The plan represents arguably the most aggressive cost-cutting measure proposed by a member of either party’s leadership in recent years, though it would still not bring about a balanced budget in the near future. Overall, Ryan estimates his plan would cut deficits by $4.4 trillion over the next 10 years, though those numbers are a point of no small contention.

Rejection and glee from Democrats
Among Democrats, Budget Chairman Paul Ryan’s plan was received with a mix of rejection and glee, as Democrats blasted parts of it as unworkable or untenable, while their campaign arms quickly went about painting Ryan’s plan as a liability for anyone who might support it.

Ryan, a telegenic Republican from Wisconsin often mentioned as a possible vice presidential pick in 2012 or presidential contender in 2016, unveiled his draft budget this morning to widespread acclaim on the right side of the aisle.

His plan includes:

  • Converting Medicaid into a block-grant-style program run by the states;
  • Converting Medicare into a voucher program, where seniors could shop on an insurance exchange. Vouchers would be capped at 1 percent above inflation, though health-care costs are rising faster than that;
  • Consolidating personal-income-tax brackets into just three, and lowering the top rate, while eliminating many exemptions. Business taxes would be lowered to 25 percent from 35 percent as well;
  • Embracing Defense cuts suggested by Defense Secretary Robert Gates, but largely omitting the Defense budget from further cuts;
  • Slashing $1.8 trillion in non-Medicare, non-Social Security mandatory spending. Though the Ryan plan was not specific on this, examples of this type of spending include food-stamp programs and agricultural subsidies.
  • Reducing discretionary spending to 2008 levels or before, a goal which has been routinely cited by Republicans on Capitol Hill.

Pawlenty says Ryan offers ‘real leadership’
Tim Pawlenty was the first Republican presidential hopeful out of the gate to comment on Ryan’s plan, and in a statement he lauded Ryan.

“Thanks to Paul Ryan in Congress, the American people finally have someone offering real leadership in Washington,” Pawlenty said. His statement offered little on the substance of Ryan’s plan, instead saying it would be “debated for several months to come” and then launching into an attack on the idea of raising the nation’s debt ceiling.

Tim Pawlenty
REUTERS/Joshua Roberts
Tim Pawlenty

Pawlenty’s praise was consistent with comments by much of the potential GOP field. Mitt Romney said he’s “on the same page” as Ryan, Rick Santorum hailed Ryan’s plan for Medicare, and Sarah Palin called it “serious and necessary,” a “good start.”

On the substance of the Ryan plan, Minnesota Rep. John Kline, chairman of the House Education and the Workforce Committee, backed the GOP budget as one that would “restore economic certainty and put our nation back on the path to prosperity.”

“Today, House Republicans are unveiling a tough, responsible budget that will help America’s job creators put our nation back to work, secure America’s future by stopping Washington from spending money it doesn’t have, and preserve benefits for today’s seniors while strengthening the safety net for our children and grandchildren,” Kline said in a statement.

Three brackets in proposed tax code
Ryan’s plan streamlines the tax code into three brackets, reducing the top one from 35 percent to 25 percent. That’s paid for through eliminating “loopholes” and several exemptions, though the scope of the changes was not apparent in his initial draft.

“All options need to be on the table for what to do, including revenues,” said Rep. Betty McCollum, a Democrat, who said she’s still reading over the details.

While it was tough to find a Democrat on Capitol Hill willing to embrace the Ryan draft, Dems here gave him some measure of credit for even bringing up entitlement reform.

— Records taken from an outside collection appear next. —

@[simp] theorem Seq.setAcc_st (q : Seq) (a : Acc) (w : AccWord) : (q.setAcc a w).st = q.st := by cases a <;> rfl
@[simp] theorem Seq.setAcc_trap (q : Seq) (a : Acc) (w : AccWord) : (q.setAcc a w).trap = q.trap := by cases a <;> rfl
@[simp] theorem Seq.setAcc_pc (q : Seq) (a : Acc) (w : AccWord) : (q.setAcc a w).pc = q.pc := by cases a <;> rfl
@[simp] theorem Seq.setAcc_z (q : Seq) (a : Acc) (w : AccWord) : (q.setAcc a w).z = q.z := by cases a <;> rfl
@[simp] theorem Seq.setAcc_n (q : Seq) (a : Acc) (w : AccWord) : (q.setAcc a w).n = q.n := by cases a <;> rfl
@[simp] theorem Seq.setAcc_v (q : Seq) (a : Acc) (w : AccWord) : (q.setAcc a w).v = q.v := by cases a <;> rfl
@[simp] theorem Seq.setAcc_c (q : Seq) (a : Acc) (w : AccWord) : (q.setAcc a w).c = q.c := by cases a <;> rfl
@[simp] theorem Seq.setAcc_s (q : Seq) (a : Acc) (w : AccWord) : (q.setAcc a w).s = q.s := by cases a <;> rfl
@[simp] theorem Seq.setAcc_t (q : Seq) (a : Acc) (w : AccWord) : (q.setAcc a w).t = q.t := by cases a <;> rfl
@[simp] theorem Seq.setAcc_g (q : Seq) (a : Acc) (w : AccWord) : (q.setAcc a w).g = q.g := by cases a <;> rfl
@[simp] theorem Seq.setAcc_x (q : Seq) (a : Acc) (w : AccWord) : (q.setAcc a w).x = q.x := by cases a <;> rfl
@[simp] theorem Seq.setAcc_m (q : Seq) (a : Acc) (w : AccWord) : (q.setAcc a w).m = q.m := by cases a <;> rfl
@[simp] theorem Seq.setAcc_l (q : Seq) (a : Acc) (w : AccWord) : (q.setAcc a w).l = q.l := by cases a <;> rfl
@[simp] theorem Seq.setAcc_calls (q : Seq) (a : Acc) (w : AccWord) : (q.setAcc a w).calls = q.calls := by cases a <;> rfl
@[simp] theorem Seq.setAcc_reps (q : Seq) (a : Acc) (w : AccWord) : (q.setAcc a w).reps = q.reps := by cases a <;> rfl
@[simp] theorem Seq.setAcc_rpt (q : Seq) (a : Acc) (w : AccWord) : (q.setAcc a w).rpt = q.rpt := by cases a <;> rfl
@[simp] theorem Seq.setAcc_start (q : Seq) (a : Acc) (w : AccWord) : (q.setAcc a w).start = q.start := by cases a <;> rfl
@[simp] theorem Seq.setAcc_wait (q : Seq) (a : Acc) (w : AccWord) : (q.setAcc a w).wait = q.wait := by cases a <;> rfl
@[simp] theorem Seq.setAcc_kick (q : Seq) (a : Acc) (w : AccWord) : (q.setAcc a w).kick = q.kick := by cases a <;> rfl
@[simp] theorem Seq.setAcc_missed (q : Seq) (a : Acc) (w : AccWord) : (q.setAcc a w).missed = q.missed := by cases a <;> rfl
@[simp] theorem Seq.setAcc_inbox (q : Seq) (a : Acc) (w : AccWord) : (q.setAcc a w).inbox = q.inbox := by cases a <;> rfl
@[simp] theorem Seq.setAcc_pMem (q : Seq) (a : Acc) (w : AccWord) : (q.setAcc a w).pMem = q.pMem := by cases a <;> rfl
@[simp] theorem Seq.setAcc_cMem (q : Seq) (a : Acc) (w : AccWord) : (q.setAcc a w).cMem = q.cMem := by cases a <;> rfl
@[simp] theorem Seq.setAcc_dMem (q : Seq) (a : Acc) (w : AccWord) : (q.setAcc a w).dMem = q.dMem := by cases a <;> rfl
@[simp] theorem Seq.setAcc_img (q : Seq) (a : Acc) (w : AccWord) : (q.setAcc a w).img = q.img := by cases a <;> rfl
@[simp] theorem Seq.setAcc_stall (q : Seq) (a : Acc) (w : AccWord) : (q.setAcc a w).stall = q.stall := by cases a <;> rfl

@[simp] theorem Seq.setAx_st (q : Seq) (kind : AxKind) (k : Nat) (w : Half) : (q.setAx kind k w).st = q.st := by cases kind <;> rfl
@[simp] theorem Seq.setAx_trap (q : Seq) (kind : AxKind) (k : Nat) (w : Half) : (q.setAx kind k w).trap = q.trap := by cases kind <;> rfl
@[simp] theorem Seq.setAx_pc (q : Seq) (kind : AxKind) (k : Nat) (w : Half) : (q.setAx kind k w).pc = q.pc := by cases kind <;> rfl
@[simp] theorem Seq.setAx_z (q : Seq) (kind : AxKind) (k : Nat) (w : Half) : (q.setAx kind k w).z = q.z := by cases kind <;> rfl
@[simp] theorem Seq.setAx_n (q : Seq) (kind : AxKind) (k : Nat) (w : Half) : (q.setAx kind k w).n = q.n := by cases kind <;> rfl
@[simp] theorem Seq.setAx_v (q : Seq) (kind : AxKind) (k : Nat) (w : Half) : (q.setAx kind k w).v = q.v := by cases kind <;> rfl
@[simp] theorem Seq.setAx_c (q : Seq) (kind : AxKind) (k : Nat) (w : Half) : (q.setAx kind k w).c = q.c := by cases kind <;> rfl
@[simp] theorem Seq.setAx_s (q : Seq) (kind : AxKind) (k : Nat) (w : Half) : (q.setAx kind k w).s = q.s := by cases kind <;> rfl
@[simp] theorem Seq.setAx_t (q : Seq) (kind : AxKind) (k : Nat) (w : Half) : (q.setAx kind k w).t = q.t := by cases kind <;> rfl
@[simp] theorem Seq.setAx_g (q : Seq) (kind : AxKind) (k : Nat) (w : Half) : (q.setAx kind k w).g = q.g := by cases kind <;> rfl
@[simp] theorem Seq.setAx_a0 (q : Seq) (kind : AxKind) (k : Nat) (w : Half) : (q.setAx kind k w).a0 = q.a0 := by cases kind <;> rfl
@[simp] theorem Seq.setAx_a1 (q : Seq) (kind : AxKind) (k : Nat) (w : Half) : (q.setAx kind k w).a1 = q.a1 := by cases kind <;> rfl
@[simp] theorem Seq.setAx_calls (q : Seq) (kind : AxKind) (k : Nat) (w : Half) : (q.setAx kind k w).calls = q.calls := by cases kind <;> rfl
@[simp] theorem Seq.setAx_reps (q : Seq) (kind : AxKind) (k : Nat) (w : Half) : (q.setAx kind k w).reps = q.reps := by cases kind <;> rfl
@[simp] theorem Seq.setAx_rpt (q : Seq) (kind : AxKind) (k : Nat) (w : Half) : (q.setAx kind k w).rpt = q.rpt := by cases kind <;> rfl
@[simp] theorem Seq.setAx_start (q : Seq) (kind : AxKind) (k : Nat) (w : Half) : (q.setAx kind k w).start = q.start := by cases kind <;> rfl
@[simp] theorem Seq.setAx_wait (q : Seq) (kind : AxKind) (k : Nat) (w : Half) : (q.setAx kind k w).wait = q.wait := by cases kind <;> rfl
@[simp] theorem Seq.setAx_kick (q : Seq) (kind : AxKind) (k : Nat) (w : Half) : (q.setAx kind k w).kick = q.kick := by cases kind <;> rfl
@[simp] theorem Seq.setAx_missed (q : Seq) (kind : AxKind) (k : Nat) (w : Half) : (q.setAx kind k w).missed = q.missed := by cases kind <;> rfl
@[simp] theorem Seq.setAx_inbox (q : Seq) (kind : AxKind) (k : Nat) (w : Half) : (q.setAx kind k w).inbox = q.inbox := by cases kind <;> rfl
@[simp] theorem Seq.setAx_pMem (q : Seq) (kind : AxKind) (k : Nat) (w : Half) : (q.setAx kind k w).pMem = q.pMem := by cases kind <;> rfl
@[simp] theorem Seq.setAx_cMem (q : Seq) (kind : AxKind) (k : Nat) (w : Half) : (q.setAx kind k w).cMem = q.cMem := by cases kind <;> rfl
@[simp] theorem Seq.setAx_dMem (q : Seq) (kind : AxKind) (k : Nat) (w : Half) : (q.setAx kind k w).dMem = q.dMem := by cases kind <;> rfl
@[simp] theorem Seq.setAx_img (q : Seq) (kind : AxKind) (k : Nat) (w : Half) : (q.setAx kind k w).img = q.img := by cases kind <;> rfl
@[simp] theorem Seq.setAx_stall (q : Seq) (kind : AxKind) (k : Nat) (w : Half) : (q.setAx kind k w).stall = q.stall := by cases kind <;> rfl

@[simp] theorem Seq.setMem_st (q : Seq) (k : SMem) (w : List Host.Cell) : (q.setMem k w).st = q.st := by cases k <;> rfl
@[simp] theorem Seq.setMem_trap (q : Seq) (k : SMem) (w : List Host.Cell) : (q.setMem k w).trap = q.trap := by cases k <;> rfl
@[simp] theorem Seq.setMem_pc (q : Seq) (k : SMem) (w : List Host.Cell) : (q.setMem k w).pc = q.pc := by cases k <;> rfl
@[simp] theorem Seq.setMem_z (q : Seq) (k : SMem) (w : List Host.Cell) : (q.setMem k w).z = q.z := by cases k <;> rfl
@[simp] theorem Seq.setMem_n (q : Seq) (k : SMem) (w : List Host.Cell) : (q.setMem k w).n = q.n := by cases k <;> rfl
@[simp] theorem Seq.setMem_v (q : Seq) (k : SMem) (w : List Host.Cell) : (q.setMem k w).v = q.v := by cases k <;> rfl
@[simp] theorem Seq.setMem_c (q : Seq) (k : SMem) (w : List Host.Cell) : (q.setMem k w).c = q.c := by cases k <;> rfl
@[simp] theorem Seq.setMem_s (q : Seq) (k : SMem) (w : List Host.Cell) : (q.setMem k w).s = q.s := by cases k <;> rfl
@[simp] theorem Seq.setMem_t (q : Seq) (k : SMem) (w : List Host.Cell) : (q.setMem k w).t = q.t := by cases k <;> rfl
@[simp] theorem Seq.setMem_g (q : Seq) (k : SMem) (w : List Host.Cell) : (q.setMem k w).g = q.g := by cases k <;> rfl
@[simp] theorem Seq.setMem_a0 (q : Seq) (k : SMem) (w : List Host.Cell) : (q.setMem k w).a0 = q.a0 := by cases k <;> rfl
@[simp] theorem Seq.setMem_a1 (q : Seq) (k : SMem) (w : List Host.Cell) : (q.setMem k w).a1 = q.a1 := by cases k <;> rfl
@[simp] theorem Seq.setMem_x (q : Seq) (k : SMem) (w : List Host.Cell) : (q.setMem k w).x = q.x := by cases k <;> rfl
@[simp] theorem Seq.setMem_m (q : Seq) (k : SMem) (w : List Host.Cell) : (q.setMem k w).m = q.m := by cases k <;> rfl
@[simp] theorem Seq.setMem_l (q : Seq) (k : SMem) (w : List Host.Cell) : (q.setMem k w).l = q.l := by cases k <;> rfl
@[simp] theorem Seq.setMem_calls (q : Seq) (k : SMem) (w : List Host.Cell) : (q.setMem k w).calls = q.calls := by cases k <;> rfl
@[simp] theorem Seq.setMem_reps (q : Seq) (k : SMem) (w : List Host.Cell) : (q.setMem k w).reps = q.reps := by cases k <;> rfl
@[simp] theorem Seq.setMem_rpt (q : Seq) (k : SMem) (w : List Host.Cell) : (q.setMem k w).rpt = q.rpt := by cases k <;> rfl
@[simp] theorem Seq.setMem_start (q : Seq) (k : SMem) (w : List Host.Cell) : (q.setMem k w).start = q.start := by cases k <;> rfl
@[simp] theorem Seq.setMem_wait (q : Seq) (k : SMem) (w : List Host.Cell) : (q.setMem k w).wait = q.wait := by cases k <;> rfl
@[simp] theorem Seq.setMem_kick (q : Seq) (k : SMem) (w : List Host.Cell) : (q.setMem k w).kick = q.kick := by cases k <;> rfl
@[simp] theorem Seq.setMem_missed (q : Seq) (k : SMem) (w : List Host.Cell) : (q.setMem k w).missed = q.missed := by cases k <;> rfl
@[simp] theorem Seq.setMem_inbox (q : Seq) (k : SMem) (w : List Host.Cell) : (q.setMem k w).inbox = q.inbox := by cases k <;> rfl
@[simp] theorem Seq.setMem_pMem (q : Seq) (k : SMem) (w : List Host.Cell) : (q.setMem k w).pMem = q.pMem := by cases k <;> rfl
@[simp] theorem Seq.setMem_img (q : Seq) (k : SMem) (w : List Host.Cell) : (q.setMem k w).img = q.img := by cases k <;> rfl
@[simp] theorem Seq.setMem_stall (q : Seq) (k : SMem) (w : List Host.Cell) : (q.setMem k w).stall = q.stall := by cases k <;> rfl

@[simp] theorem Seq.zn_st (q : Seq) (r : Word) : (q.zn r).st = q.st := rfl
@[simp] theorem Seq.zn_trap (q : Seq) (r : Word) : (q.zn r).trap = q.trap := rfl
@[simp] theorem Seq.zn_pc (q : Seq) (r : Word) : (q.zn r).pc = q.pc := rfl
@[simp] theorem Seq.zn_v (q : Seq) (r : Word) : (q.zn r).v = q.v := rfl
@[simp] theorem Seq.zn_c (q : Seq) (r : Word) : (q.zn r).c = q.c := rfl
@[simp] theorem Seq.zn_s (q : Seq) (r : Word) : (q.zn r).s = q.s := rfl
@[simp] theorem Seq.zn_t (q : Seq) (r : Word) : (q.zn r).t = q.t := rfl
@[simp] theorem Seq.zn_g (q : Seq) (r : Word) : (q.zn r).g = q.g := rfl
@[simp] theorem Seq.zn_a0 (q : Seq) (r : Word) : (q.zn r).a0 = q.a0 := rfl
@[simp] theorem Seq.zn_a1 (q : Seq) (r : Word) : (q.zn r).a1 = q.a1 := rfl
@[simp] theorem Seq.zn_x (q : Seq) (r : Word) : (q.zn r).x = q.x := rfl
@[simp] theorem Seq.zn_m (q : Seq) (r : Word) : (q.zn r).m = q.m := rfl
@[simp] theorem Seq.zn_l (q : Seq) (r : Word) : (q.zn r).l = q.l := rfl
@[simp] theorem Seq.zn_calls (q : Seq) (r : Word) : (q.zn r).calls = q.calls := rfl
@[simp] theorem Seq.zn_reps (q : Seq) (r : Word) : (q.zn r).reps = q.reps := rfl
@[simp] theorem Seq.zn_rpt (q : Seq) (r : Word) : (q.zn r).rpt = q.rpt := rfl
@[simp] theorem Seq.zn_start (q : Seq) (r : Word) : (q.zn r).start = q.start := rfl
@[simp] theorem Seq.zn_wait (q : Seq) (r : Word) : (q.zn r).wait = q.wait := rfl
@[simp] theorem Seq.zn_kick (q : Seq) (r : Word) : (q.zn r).kick = q.kick := rfl
@[simp] theorem Seq.zn_missed (q : Seq) (r : Word) : (q.zn r).missed = q.missed := rfl
@[simp] theorem Seq.zn_inbox (q : Seq) (r : Word) : (q.zn r).inbox = q.inbox := rfl
@[simp] theorem Seq.zn_pMem (q : Seq) (r : Word) : (q.zn r).pMem = q.pMem := rfl
@[simp] theorem Seq.zn_cMem (q : Seq) (r : Word) : (q.zn r).cMem = q.cMem := rfl
@[simp] theorem Seq.zn_dMem (q : Seq) (r : Word) : (q.zn r).dMem = q.dMem := rfl
@[simp] theorem Seq.zn_img (q : Seq) (r : Word) : (q.zn r).img = q.img := rfl
@[simp] theorem Seq.zn_stall (q : Seq) (r : Word) : (q.zn r).stall = q.stall := rfl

Connecticut Sen. Joe Lieberman, for one, lauded Ryan “for having the courage not just to talk frankly about the danger America’s national debt poses to the American people but also to propose a comprehensive program to cut the national debt. One does not have to agree with all or most of Chairman Ryan’s proposals to be able to applaud his serious commitment to reduce the debt that threatens our nation’s future.”

That having been said, many on the left wonder how serious a plan is that contains a number of obvious non-starters, such as repealing health reform.

McCollum won’t agree to health-reform repeal
“I think Mr. Ryan has given us something to sit down and talk about,” McCollum said. “Now, does that mean that there are maybe some small parts of his budget I can agree with? Absolutely.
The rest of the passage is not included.